(Problem): Here are the records. Write out exactly the lines between the one holding "t.run, t.outlog, t.inChan)" and the one holding "(Instr.equal (.pos (-9223372036854775808))", inclusive.

[[ Available data, beginning ]]

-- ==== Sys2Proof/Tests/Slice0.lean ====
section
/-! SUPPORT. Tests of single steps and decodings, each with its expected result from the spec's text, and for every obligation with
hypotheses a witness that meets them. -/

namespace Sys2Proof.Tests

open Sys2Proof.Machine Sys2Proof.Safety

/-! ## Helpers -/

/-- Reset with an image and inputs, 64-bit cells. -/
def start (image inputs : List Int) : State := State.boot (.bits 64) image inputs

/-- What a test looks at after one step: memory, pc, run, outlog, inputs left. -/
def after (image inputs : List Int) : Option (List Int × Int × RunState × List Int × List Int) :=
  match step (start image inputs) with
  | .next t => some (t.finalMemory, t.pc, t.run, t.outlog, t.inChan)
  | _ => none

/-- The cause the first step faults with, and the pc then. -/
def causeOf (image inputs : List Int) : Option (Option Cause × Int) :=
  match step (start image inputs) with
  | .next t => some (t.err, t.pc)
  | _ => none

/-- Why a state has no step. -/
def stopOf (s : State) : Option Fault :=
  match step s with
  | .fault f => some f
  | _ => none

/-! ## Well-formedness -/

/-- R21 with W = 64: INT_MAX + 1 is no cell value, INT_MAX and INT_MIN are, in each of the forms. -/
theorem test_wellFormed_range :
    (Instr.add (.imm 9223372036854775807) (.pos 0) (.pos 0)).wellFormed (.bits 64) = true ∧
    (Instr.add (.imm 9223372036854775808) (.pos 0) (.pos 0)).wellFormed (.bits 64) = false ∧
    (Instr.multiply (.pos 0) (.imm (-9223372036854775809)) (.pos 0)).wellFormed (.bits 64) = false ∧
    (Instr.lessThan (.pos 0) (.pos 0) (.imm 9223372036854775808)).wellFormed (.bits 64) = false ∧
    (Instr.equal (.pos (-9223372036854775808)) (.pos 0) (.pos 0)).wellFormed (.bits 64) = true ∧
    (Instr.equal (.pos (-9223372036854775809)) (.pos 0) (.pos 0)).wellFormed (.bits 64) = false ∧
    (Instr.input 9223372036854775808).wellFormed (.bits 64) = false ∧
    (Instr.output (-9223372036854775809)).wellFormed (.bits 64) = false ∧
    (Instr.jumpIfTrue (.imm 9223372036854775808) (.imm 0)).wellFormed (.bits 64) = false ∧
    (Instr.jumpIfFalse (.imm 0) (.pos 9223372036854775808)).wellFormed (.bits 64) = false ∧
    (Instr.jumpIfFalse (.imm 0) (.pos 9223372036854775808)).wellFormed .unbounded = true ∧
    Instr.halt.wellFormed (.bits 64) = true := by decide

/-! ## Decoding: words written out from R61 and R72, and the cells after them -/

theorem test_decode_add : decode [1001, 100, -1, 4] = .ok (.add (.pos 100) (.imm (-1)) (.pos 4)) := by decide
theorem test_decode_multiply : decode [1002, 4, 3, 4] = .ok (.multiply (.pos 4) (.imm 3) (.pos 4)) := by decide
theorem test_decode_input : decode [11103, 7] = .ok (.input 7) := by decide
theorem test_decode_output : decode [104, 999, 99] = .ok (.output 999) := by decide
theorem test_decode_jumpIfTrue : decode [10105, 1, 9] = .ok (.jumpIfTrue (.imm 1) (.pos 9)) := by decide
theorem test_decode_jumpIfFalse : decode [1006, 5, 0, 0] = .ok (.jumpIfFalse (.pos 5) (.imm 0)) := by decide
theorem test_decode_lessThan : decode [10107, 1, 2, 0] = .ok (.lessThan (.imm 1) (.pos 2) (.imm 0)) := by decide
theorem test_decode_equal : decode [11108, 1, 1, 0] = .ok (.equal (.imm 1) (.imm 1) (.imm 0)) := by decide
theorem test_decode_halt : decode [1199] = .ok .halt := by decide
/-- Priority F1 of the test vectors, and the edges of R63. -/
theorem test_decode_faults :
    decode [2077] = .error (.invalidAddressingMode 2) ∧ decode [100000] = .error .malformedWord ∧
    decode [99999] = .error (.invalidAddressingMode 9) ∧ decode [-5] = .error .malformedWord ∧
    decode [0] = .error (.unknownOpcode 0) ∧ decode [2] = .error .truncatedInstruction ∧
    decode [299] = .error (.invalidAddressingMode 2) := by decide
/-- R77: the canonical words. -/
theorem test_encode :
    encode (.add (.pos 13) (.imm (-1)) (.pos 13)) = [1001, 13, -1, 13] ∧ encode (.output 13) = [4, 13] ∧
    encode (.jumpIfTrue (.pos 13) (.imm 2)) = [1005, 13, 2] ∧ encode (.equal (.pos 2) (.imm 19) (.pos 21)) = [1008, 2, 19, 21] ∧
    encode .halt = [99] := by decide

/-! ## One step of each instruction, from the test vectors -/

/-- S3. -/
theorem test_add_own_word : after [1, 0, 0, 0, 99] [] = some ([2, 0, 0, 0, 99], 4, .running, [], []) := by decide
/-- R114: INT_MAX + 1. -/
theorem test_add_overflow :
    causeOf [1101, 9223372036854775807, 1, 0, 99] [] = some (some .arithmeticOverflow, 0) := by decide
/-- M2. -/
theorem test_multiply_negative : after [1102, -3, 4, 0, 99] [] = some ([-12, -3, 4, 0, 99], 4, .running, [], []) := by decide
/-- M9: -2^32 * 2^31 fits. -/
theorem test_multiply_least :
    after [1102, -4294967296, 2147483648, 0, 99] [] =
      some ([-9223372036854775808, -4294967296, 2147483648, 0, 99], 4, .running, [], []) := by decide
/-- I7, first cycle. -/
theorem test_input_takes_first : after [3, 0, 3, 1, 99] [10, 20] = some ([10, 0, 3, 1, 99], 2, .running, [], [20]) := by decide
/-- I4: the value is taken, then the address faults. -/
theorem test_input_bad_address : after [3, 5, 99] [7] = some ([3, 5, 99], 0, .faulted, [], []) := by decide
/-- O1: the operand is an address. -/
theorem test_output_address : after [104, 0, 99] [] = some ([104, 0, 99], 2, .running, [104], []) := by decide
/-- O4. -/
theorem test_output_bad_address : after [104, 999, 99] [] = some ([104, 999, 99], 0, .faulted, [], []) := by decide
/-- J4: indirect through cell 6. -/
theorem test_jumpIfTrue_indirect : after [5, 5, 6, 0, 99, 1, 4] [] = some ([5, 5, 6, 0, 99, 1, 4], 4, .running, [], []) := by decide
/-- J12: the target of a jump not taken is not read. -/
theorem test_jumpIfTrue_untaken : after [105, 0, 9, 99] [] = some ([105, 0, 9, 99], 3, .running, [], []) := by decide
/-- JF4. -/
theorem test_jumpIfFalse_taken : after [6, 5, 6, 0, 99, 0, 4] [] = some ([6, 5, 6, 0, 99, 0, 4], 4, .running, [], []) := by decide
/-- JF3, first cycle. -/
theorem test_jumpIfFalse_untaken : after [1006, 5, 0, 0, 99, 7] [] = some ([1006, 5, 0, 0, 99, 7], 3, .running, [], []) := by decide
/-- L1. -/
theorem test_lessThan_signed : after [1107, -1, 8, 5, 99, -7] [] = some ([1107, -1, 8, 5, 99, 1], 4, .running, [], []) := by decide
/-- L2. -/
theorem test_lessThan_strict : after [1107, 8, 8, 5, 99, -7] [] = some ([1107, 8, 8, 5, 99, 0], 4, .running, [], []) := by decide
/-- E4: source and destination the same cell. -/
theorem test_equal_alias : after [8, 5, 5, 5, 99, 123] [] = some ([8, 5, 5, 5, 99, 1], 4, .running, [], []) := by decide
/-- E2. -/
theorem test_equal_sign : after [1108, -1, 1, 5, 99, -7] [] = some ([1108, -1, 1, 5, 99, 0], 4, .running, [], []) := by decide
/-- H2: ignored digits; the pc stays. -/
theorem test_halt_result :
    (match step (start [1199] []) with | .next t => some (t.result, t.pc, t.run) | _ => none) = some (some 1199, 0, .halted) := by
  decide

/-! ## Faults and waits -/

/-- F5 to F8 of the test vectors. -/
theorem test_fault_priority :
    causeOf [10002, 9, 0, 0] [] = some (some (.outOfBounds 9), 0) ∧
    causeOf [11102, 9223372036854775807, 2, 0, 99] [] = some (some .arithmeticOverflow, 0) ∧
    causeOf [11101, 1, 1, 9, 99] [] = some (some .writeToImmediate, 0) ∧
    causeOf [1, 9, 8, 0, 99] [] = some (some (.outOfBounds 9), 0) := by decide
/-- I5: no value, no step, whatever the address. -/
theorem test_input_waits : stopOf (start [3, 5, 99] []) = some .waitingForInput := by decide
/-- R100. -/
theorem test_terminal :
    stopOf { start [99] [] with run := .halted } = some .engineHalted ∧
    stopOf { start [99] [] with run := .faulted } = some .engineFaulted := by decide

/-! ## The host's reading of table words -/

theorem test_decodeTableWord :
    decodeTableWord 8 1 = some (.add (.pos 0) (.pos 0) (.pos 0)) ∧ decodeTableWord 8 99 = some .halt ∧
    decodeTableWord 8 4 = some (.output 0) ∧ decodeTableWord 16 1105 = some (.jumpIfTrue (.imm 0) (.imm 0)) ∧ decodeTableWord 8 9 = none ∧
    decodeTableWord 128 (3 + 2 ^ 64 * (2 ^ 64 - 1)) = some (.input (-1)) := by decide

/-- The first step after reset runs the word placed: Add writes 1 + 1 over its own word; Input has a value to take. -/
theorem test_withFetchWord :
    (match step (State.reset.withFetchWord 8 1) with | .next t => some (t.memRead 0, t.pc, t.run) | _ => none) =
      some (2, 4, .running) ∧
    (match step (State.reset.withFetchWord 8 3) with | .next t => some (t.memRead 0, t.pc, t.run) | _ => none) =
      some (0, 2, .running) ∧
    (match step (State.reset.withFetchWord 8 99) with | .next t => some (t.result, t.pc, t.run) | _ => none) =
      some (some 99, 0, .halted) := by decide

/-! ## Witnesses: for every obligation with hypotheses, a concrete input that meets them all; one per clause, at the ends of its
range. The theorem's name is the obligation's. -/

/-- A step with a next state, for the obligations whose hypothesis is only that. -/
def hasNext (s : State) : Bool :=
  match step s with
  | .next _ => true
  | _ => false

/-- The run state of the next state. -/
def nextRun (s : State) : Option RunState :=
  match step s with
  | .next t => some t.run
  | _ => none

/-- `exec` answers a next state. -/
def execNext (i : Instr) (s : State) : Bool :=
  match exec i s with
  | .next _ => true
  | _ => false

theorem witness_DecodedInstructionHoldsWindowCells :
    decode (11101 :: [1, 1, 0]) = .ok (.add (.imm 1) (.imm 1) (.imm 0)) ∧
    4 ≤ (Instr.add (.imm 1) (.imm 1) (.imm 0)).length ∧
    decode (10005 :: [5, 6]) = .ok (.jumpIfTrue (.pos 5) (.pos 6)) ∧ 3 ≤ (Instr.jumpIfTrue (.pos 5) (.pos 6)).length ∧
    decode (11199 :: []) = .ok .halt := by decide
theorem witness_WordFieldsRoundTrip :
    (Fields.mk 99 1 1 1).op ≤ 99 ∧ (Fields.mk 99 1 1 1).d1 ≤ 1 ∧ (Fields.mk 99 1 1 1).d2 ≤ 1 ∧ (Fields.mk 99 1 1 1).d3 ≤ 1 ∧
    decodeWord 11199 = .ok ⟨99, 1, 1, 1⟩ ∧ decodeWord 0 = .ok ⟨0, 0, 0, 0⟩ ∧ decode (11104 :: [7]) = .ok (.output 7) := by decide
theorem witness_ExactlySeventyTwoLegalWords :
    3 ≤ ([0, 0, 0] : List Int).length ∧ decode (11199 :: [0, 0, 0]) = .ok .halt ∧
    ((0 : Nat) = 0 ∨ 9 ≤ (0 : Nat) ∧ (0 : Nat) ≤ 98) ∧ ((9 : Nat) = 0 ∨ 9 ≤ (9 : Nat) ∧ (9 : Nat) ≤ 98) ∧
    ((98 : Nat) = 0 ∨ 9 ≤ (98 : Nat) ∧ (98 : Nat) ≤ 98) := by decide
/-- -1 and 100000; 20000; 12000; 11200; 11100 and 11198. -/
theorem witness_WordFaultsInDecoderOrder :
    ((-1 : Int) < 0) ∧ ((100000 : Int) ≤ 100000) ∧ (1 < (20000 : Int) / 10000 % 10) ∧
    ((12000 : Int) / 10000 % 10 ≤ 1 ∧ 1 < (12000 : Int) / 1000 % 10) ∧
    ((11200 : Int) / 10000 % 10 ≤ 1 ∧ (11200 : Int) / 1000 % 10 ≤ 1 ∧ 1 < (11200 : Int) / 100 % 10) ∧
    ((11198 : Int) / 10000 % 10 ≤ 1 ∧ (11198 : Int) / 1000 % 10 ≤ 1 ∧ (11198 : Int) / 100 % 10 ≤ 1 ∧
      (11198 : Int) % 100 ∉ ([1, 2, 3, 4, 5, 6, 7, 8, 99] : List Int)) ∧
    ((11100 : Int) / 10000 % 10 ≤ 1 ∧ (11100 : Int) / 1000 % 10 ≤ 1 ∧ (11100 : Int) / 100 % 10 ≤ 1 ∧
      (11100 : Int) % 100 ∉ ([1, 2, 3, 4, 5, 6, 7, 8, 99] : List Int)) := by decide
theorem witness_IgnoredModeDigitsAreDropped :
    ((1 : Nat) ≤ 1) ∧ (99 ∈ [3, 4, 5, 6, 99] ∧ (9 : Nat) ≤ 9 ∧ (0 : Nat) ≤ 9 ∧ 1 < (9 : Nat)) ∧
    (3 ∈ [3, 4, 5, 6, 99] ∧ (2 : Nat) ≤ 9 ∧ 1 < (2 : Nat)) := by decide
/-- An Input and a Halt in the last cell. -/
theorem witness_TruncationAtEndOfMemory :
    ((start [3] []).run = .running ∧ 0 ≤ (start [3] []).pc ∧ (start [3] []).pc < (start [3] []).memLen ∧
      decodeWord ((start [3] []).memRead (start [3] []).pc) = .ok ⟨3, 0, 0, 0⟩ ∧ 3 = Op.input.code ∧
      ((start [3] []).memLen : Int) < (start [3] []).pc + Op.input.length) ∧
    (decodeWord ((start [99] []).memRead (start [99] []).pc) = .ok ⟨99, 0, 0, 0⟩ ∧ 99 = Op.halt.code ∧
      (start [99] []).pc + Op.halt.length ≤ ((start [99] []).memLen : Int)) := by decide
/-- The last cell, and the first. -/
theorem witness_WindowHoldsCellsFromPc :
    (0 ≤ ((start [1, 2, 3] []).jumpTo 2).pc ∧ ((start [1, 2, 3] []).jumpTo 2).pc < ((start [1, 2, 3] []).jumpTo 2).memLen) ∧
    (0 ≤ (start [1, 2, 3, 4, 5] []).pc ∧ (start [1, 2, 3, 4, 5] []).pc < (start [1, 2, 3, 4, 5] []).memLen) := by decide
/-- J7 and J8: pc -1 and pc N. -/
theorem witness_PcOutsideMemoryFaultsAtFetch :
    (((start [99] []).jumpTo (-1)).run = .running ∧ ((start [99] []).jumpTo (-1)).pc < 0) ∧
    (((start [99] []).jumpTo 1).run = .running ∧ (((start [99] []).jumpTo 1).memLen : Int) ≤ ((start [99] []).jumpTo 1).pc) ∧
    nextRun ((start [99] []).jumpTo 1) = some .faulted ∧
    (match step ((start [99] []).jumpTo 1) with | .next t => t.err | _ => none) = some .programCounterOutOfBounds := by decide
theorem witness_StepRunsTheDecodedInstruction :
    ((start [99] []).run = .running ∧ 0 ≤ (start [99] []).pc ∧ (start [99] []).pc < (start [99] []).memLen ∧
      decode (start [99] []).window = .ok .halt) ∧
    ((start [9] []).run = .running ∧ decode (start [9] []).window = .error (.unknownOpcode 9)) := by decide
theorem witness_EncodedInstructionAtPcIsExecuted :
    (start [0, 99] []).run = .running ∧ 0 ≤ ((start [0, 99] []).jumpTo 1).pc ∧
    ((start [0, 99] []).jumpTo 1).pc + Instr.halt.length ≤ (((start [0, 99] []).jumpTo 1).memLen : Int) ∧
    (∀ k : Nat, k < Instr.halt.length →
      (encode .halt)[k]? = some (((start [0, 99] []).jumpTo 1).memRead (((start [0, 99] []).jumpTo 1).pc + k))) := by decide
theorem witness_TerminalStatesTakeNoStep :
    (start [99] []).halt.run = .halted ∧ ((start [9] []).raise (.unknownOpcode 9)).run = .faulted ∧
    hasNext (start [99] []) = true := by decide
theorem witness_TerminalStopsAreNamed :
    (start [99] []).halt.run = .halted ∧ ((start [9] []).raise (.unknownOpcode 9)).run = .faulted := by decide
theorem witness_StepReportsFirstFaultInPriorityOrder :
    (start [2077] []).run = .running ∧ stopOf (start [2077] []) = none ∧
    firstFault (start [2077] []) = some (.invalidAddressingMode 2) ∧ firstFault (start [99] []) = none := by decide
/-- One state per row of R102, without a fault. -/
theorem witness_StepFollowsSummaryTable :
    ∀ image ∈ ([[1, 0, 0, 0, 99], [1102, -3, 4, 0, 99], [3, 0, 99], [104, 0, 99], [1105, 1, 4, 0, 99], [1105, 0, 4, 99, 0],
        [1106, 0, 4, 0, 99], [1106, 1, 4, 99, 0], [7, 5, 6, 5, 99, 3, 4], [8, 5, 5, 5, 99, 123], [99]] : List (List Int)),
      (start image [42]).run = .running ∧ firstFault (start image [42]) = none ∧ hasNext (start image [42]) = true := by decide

[[ Available data, end ]]

(Solution for this task):
  | .next t => some (t.finalMemory, t.pc, t.run, t.outlog, t.inChan)
  | _ => none

/-- The cause the first step faults with, and the pc then. -/
def causeOf (image inputs : List Int) : Option (Option Cause × Int) :=
  match step (start image inputs) with
  | .next t => some (t.err, t.pc)
  | _ => none

/-- Why a state has no step. -/
def stopOf (s : State) : Option Fault :=
  match step s with
  | .fault f => some f
  | _ => none

/-! ## Well-formedness -/

/-- R21 with W = 64: INT_MAX + 1 is no cell value, INT_MAX and INT_MIN are, in each of the forms. -/
theorem test_wellFormed_range :
    (Instr.add (.imm 9223372036854775807) (.pos 0) (.pos 0)).wellFormed (.bits 64) = true ∧
    (Instr.add (.imm 9223372036854775808) (.pos 0) (.pos 0)).wellFormed (.bits 64) = false ∧
    (Instr.multiply (.pos 0) (.imm (-9223372036854775809)) (.pos 0)).wellFormed (.bits 64) = false ∧
    (Instr.lessThan (.pos 0) (.pos 0) (.imm 9223372036854775808)).wellFormed (.bits 64) = false ∧
    (Instr.equal (.pos (-9223372036854775808)) (.pos 0) (.pos 0)).wellFormed (.bits 64) = true ∧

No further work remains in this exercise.